▶ Task
Look through the entries below. Report each line that has the word "Prod" in it.

(Stored dataset items)
━━━━━━━━━━━━━━━━

/-- While only the column line `d` is driven, a row line reads 0 exactly when it is in the net of `d`
(R68). -/
theorem driven_row_eq_false_iff {k : Keypad} {regs : Memory} (hk : k.wf = true)
    (hp : PortPrepared k regs) {d : Nat} (hd : d ∈ k.colLine)
    (hdrive : Memory.read regs 0x00 = columnDrive d) (closed : List (Nat × Nat)) (floats : Byte)
    {l : Nat} (hl : l ∈ k.rowLine) :
    (healthyRead k regs closed floats 0x09).getLsbD l = false ↔
      (netOf (wiring k closed) l).getLsbD d = true := by
  have hbit : ∀ i, (Memory.read regs 0x00).getLsbD i = (decide (i < 8) && decide (i ≠ d)) := by
    intro i
    rw [hdrive, getLsbD_columnDrive]
  rw [healthyRead_row_eq_false_iff hk hp closed floats hl
    (by simp [hbit, rowLine_lt hk hl, rowLine_ne_colLine hk hl hd])]
  constructor
  · rintro ⟨i, h8, hnet, hout⟩
    obtain rfl : i = d := by
      rwa [hbit, decide_eq_true h8, Bool.true_and, decide_eq_false_iff_not, not_ne_iff] at hout
    exact hnet
  · exact fun h => ⟨d, colLine_lt hk hd, h, by simp [hbit]⟩

/-! ### The result of a scan as a function of the bytes returned (R130) -/

/-- The positions of column `c` that read low in `g`, among the row lines `ls` whose first index is
`r`. -/
def lowRows (g : Byte) (c : Nat) (ls : List Nat) (r : Nat) : List (Nat × Nat) :=
  ((ls.zipIdx r).filter fun row => !(g.getLsbD row.1)).map fun row => (row.2, c)

theorem lowRows_cons (g : Byte) (c l : Nat) (ls : List Nat) (r : Nat) :
    lowRows g c (l :: ls) r =
      if g.getLsbD l then lowRows g c ls (r + 1) else (r, c) :: lowRows g c ls (r + 1) := by
  cases h : g.getLsbD l <;> simp [lowRows, h, -BitVec.getLsbD_eq_getElem]

/-- `lowPairs` of the columns from index `c` on. -/
def lowPairsFrom (k : Keypad) (c : Nat) (gs : List Byte) : List (Nat × Nat) :=
  (gs.zipIdx c).flatMap fun column => lowRows column.1 column.2 k.rowLine 0

theorem lowPairs_eq (k : Keypad) (gs : List Byte) : lowPairs k gs = lowPairsFrom k 0 gs := rfl

theorem lowPairsFrom_cons (k : Keypad) (c : Nat) (g : Byte) (gs : List Byte) :
    lowPairsFrom k c (g :: gs) = lowRows g c k.rowLine 0 ++ lowPairsFrom k (c + 1) gs := rfl

/-- The symbols of a list of positions. -/
def symbolsAt (k : Keypad) (ps : List (Nat × Nat)) : List Symbol :=
  ps.map fun p => symbolAt k p.1 p.2

/-- The candidate after positions with these symbols have read low, `none` if they are a conflict. -/
def candidateOf : List Symbol → Option (Option Symbol)
  | [] => some none
  | [x] => some (some x)
  | _ :: _ :: _ => none

/-- The result of a sweep in which positions with these symbols read low. -/
def classify : List Symbol → KeyResult
  | [] => .noKey
  | [x] => .key x
  | _ :: _ :: _ => .conflict

theorem eq_toList_of_candidateOf {xs : List Symbol} {f : Option Symbol}
    (h : candidateOf xs = some f) : xs = f.toList := by
  match xs, h with
  | [], h => obtain rfl := Option.some.inj h; rfl
  | [x], h => obtain rfl := Option.some.inj h; rfl

theorem classify_append_of_candidateOf {xs : List Symbol} (h : candidateOf xs = none)
    (ys : List Symbol) : classify (xs ++ ys) = .conflict := by
  match xs, h with
  | _ :: _ :: _, _ => rfl

theorem classify_toList (f : Option Symbol) : classify f.toList = resultOf f := by
  cases f <;> rfl

theorem classify_of_two_le {xs : List Symbol} (h : 2 ≤ xs.length) : classify xs = .conflict := by
  match xs, h with
  | _ :: _ :: _, _ => rfl

theorem testRows_of_high {g : Byte} {l : Nat} (h : g.getLsbD l = true) (k : Keypad) (c : Nat)
    (ls : List Nat) (r : Nat) (f : Option Symbol) :
    testRows k g c (l :: ls) r f = testRows k g c ls (r + 1) f := by
  cases f <;> simp only [testRows, h, if_true]

/-- A second low position is a conflict, the first the candidate (R126). -/
theorem testRows_of_low {g : Byte} {l : Nat} (h : g.getLsbD l = false) (k : Keypad) (c : Nat)
    (ls : List Nat) (r : Nat) (f : Option Symbol) :
    testRows k g c (l :: ls) r f =
      if f = none then testRows k g c ls (r + 1) (some (symbolAt k r c)) else none := by
  cases f <;> simp [testRows, h, -BitVec.getLsbD_eq_getElem]

/-- The row tests of a column add its low positions to the candidate (R124, R126). -/
theorem testRows_eq (k : Keypad) (g : Byte) (c : Nat) (ls : List Nat) (r : Nat)
    (f : Option Symbol) : testRows k g c ls r f =
      candidateOf (f.toList ++ symbolsAt k (lowRows g c ls r)) := by
  induction ls generalizing r f with
  | nil => cases f <;> rfl
  | cons l ls ih =>
    rw [lowRows_cons]
    cases h : g.getLsbD l
    · rw [testRows_of_low h]
      cases f with
      | some x => rfl
      | none => exact ih (r + 1) (some (symbolAt k r c))
    · rw [testRows_of_high h]
      exact ih (r + 1) f

/-- The bytes that the columns on these lines return if all of them are swept from `s`. -/
def columnBytes : List Nat → State → List Byte
  | [], _ => []
  | l :: ls, s =>
    portByte 0x09 (driveColumn l s) :: columnBytes ls (portRead 0x09 (driveColumn l s))

/-- A sweep classifies the low positions of the columns' bytes and what was found before. -/
theorem sweep_result (ls : List Nat) (c : Nat) (f : Option Symbol) (s : State) :
    (sweep ls c f s).1 =
      classify (f.toList ++ symbolsAt s.cfg (lowPairsFrom s.cfg c (columnBytes ls s))) := by
  induction ls generalizing c f s with
  | nil => exact (classify_toList f).symm.trans (congrArg classify (List.append_nil _).symm)
  | cons l ls ih =>
    rw [columnBytes, lowPairsFrom_cons, symbolsAt, List.map_append, ← List.append_assoc, sweep]
    have htest := testRows_eq s.cfg (portByte 0x09 (driveColumn l s)) c s.cfg.rowLine 0 f
    cases hfound : testRows s.cfg (portByte 0x09 (driveColumn l s)) c s.cfg.rowLine 0 f with
    | none =>
      exact (classify_append_of_candidateOf (htest.symm.trans hfound) _).symm
    | some f' =>
      rw [← symbolsAt, eq_toList_of_candidateOf (htest.symm.trans hfound)]
      exact ih (c + 1) f' _

theorem scanResult_of_low {k : Keypad} {g0 : Byte} (h : g0 &&& inputMask k ≠ inputMask k)
    (gs : List Byte) : scanResult k g0 gs = classify (symbolsAt k (lowPairs k gs)) := by
  rw [scanResult, if_neg h]
  match lowPairs k gs with
  | [] => rfl
  | [_] => rfl
  | _ :: _ :: _ => rfl

/-- The result of a scan is R130's function of the byte of the fast path and the columns' bytes. -/
theorem scanOnce_result (s : State) : (scanOnce s).1 =
    scanResult s.cfg (portByte 0x09 s) (columnBytes s.cfg.colLine (portRead 0x09 s)) := by
  by_cases h : portByte 0x09 s &&& inputMask s.cfg = inputMask s.cfg
  · rw [scanOnce, if_pos ((allRowsHigh_iff _ _).2 h), scanResult, if_pos h]
  · rw [scanOnce, if_neg (mt (allRowsHigh_iff _ _).1 h), scanResult_of_low h]
    exact sweep_result _ 0 none _

/-! ### The positions that read low -/

theorem mem_lowRows_iff {g : Byte} {c : Nat} {ls : List Nat} {p : Nat × Nat} :
    p ∈ lowRows g c ls 0 ↔ p.2 = c ∧ ∃ l, ls[p.1]? = some l ∧ g.getLsbD l = false := by
  obtain ⟨r, c'⟩ := p
  simp only [lowRows, List.mem_map, List.mem_filter, Prod.exists, List.mem_zipIdx_iff_getElem?,
    Bool.not_eq_true', Prod.mk.injEq]
  constructor
  · rintro ⟨l, r', ⟨hl, hg⟩, rfl, rfl⟩
    exact ⟨rfl, l, hl, hg⟩
  · rintro ⟨rfl, l, hl, hg⟩
    exact ⟨l, r, ⟨hl, hg⟩, rfl, rfl⟩

theorem mem_lowPairs_iff {k : Keypad} {gs : List Byte} {r c : Nat} :
    (r, c) ∈ lowPairs k gs ↔
      ∃ g l, gs[c]? = some g ∧ k.rowLine[r]? = some l ∧ g.getLsbD l = false := by
  simp only [lowPairs_eq, lowPairsFrom, List.mem_flatMap, Prod.exists,
    List.mem_zipIdx_iff_getElem?, mem_lowRows_iff]
  constructor
  · rintro ⟨g, _, hg, rfl, l, hl, hlow⟩
    exact ⟨g, l, hg, hl, hlow⟩
  · rintro ⟨g, l, hg, hl, hlow⟩
    exact ⟨g, c, hg, rfl, l, hl, hlow⟩

theorem lowRows_nodup (g : Byte) (c : Nat) (ls : List Nat) : (lowRows g c ls 0).Nodup := by
  refine List.Nodup.of_map Prod.fst ?_
  rw [lowRows, List.map_map]
  exact (List.nodup_zipIdx_map_snd ls).sublist (List.filter_sublist.map Prod.snd)

/-- No position is listed twice. -/
theorem lowPairs_nodup (k : Keypad) (gs : List Byte) : (lowPairs k gs).Nodup := by
  rw [lowPairs_eq]
  refine List.nodup_flatMap.2 ⟨fun _ _ => lowRows_nodup _ _ _, ?_⟩
  refine (List.pairwise_map.1 (List.nodup_zipIdx_map_snd gs)).imp fun hne p hp hq => ?_
  exact hne ((mem_lowRows_iff.1 hp).1.symm.trans (mem_lowRows_iff.1 hq).1)

/-! ### A sweep with a healthy expander and the switches held still -/

/-- The byte `g` shows on each row line whether it is in one net with the column line `d`. -/
def ShowsNet (k : Keypad) (closed : List (Nat × Nat)) (d : Nat) (g : Byte) : Prop :=
  ∀ l ∈ k.rowLine, g.getLsbD l = false ↔ (netOf (wiring k closed) l).getLsbD d = true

━━━━━━━━━━━━━━━━

▶ Your solution
  simp only [lowRows, List.mem_map, List.mem_filter, Prod.exists, List.mem_zipIdx_iff_getElem?,
    Bool.not_eq_true', Prod.mk.injEq]
  simp only [lowPairs_eq, lowPairsFrom, List.mem_flatMap, Prod.exists,
  refine List.Nodup.of_map Prod.fst ?_
  exact (List.nodup_zipIdx_map_snd ls).sublist (List.filter_sublist.map Prod.snd)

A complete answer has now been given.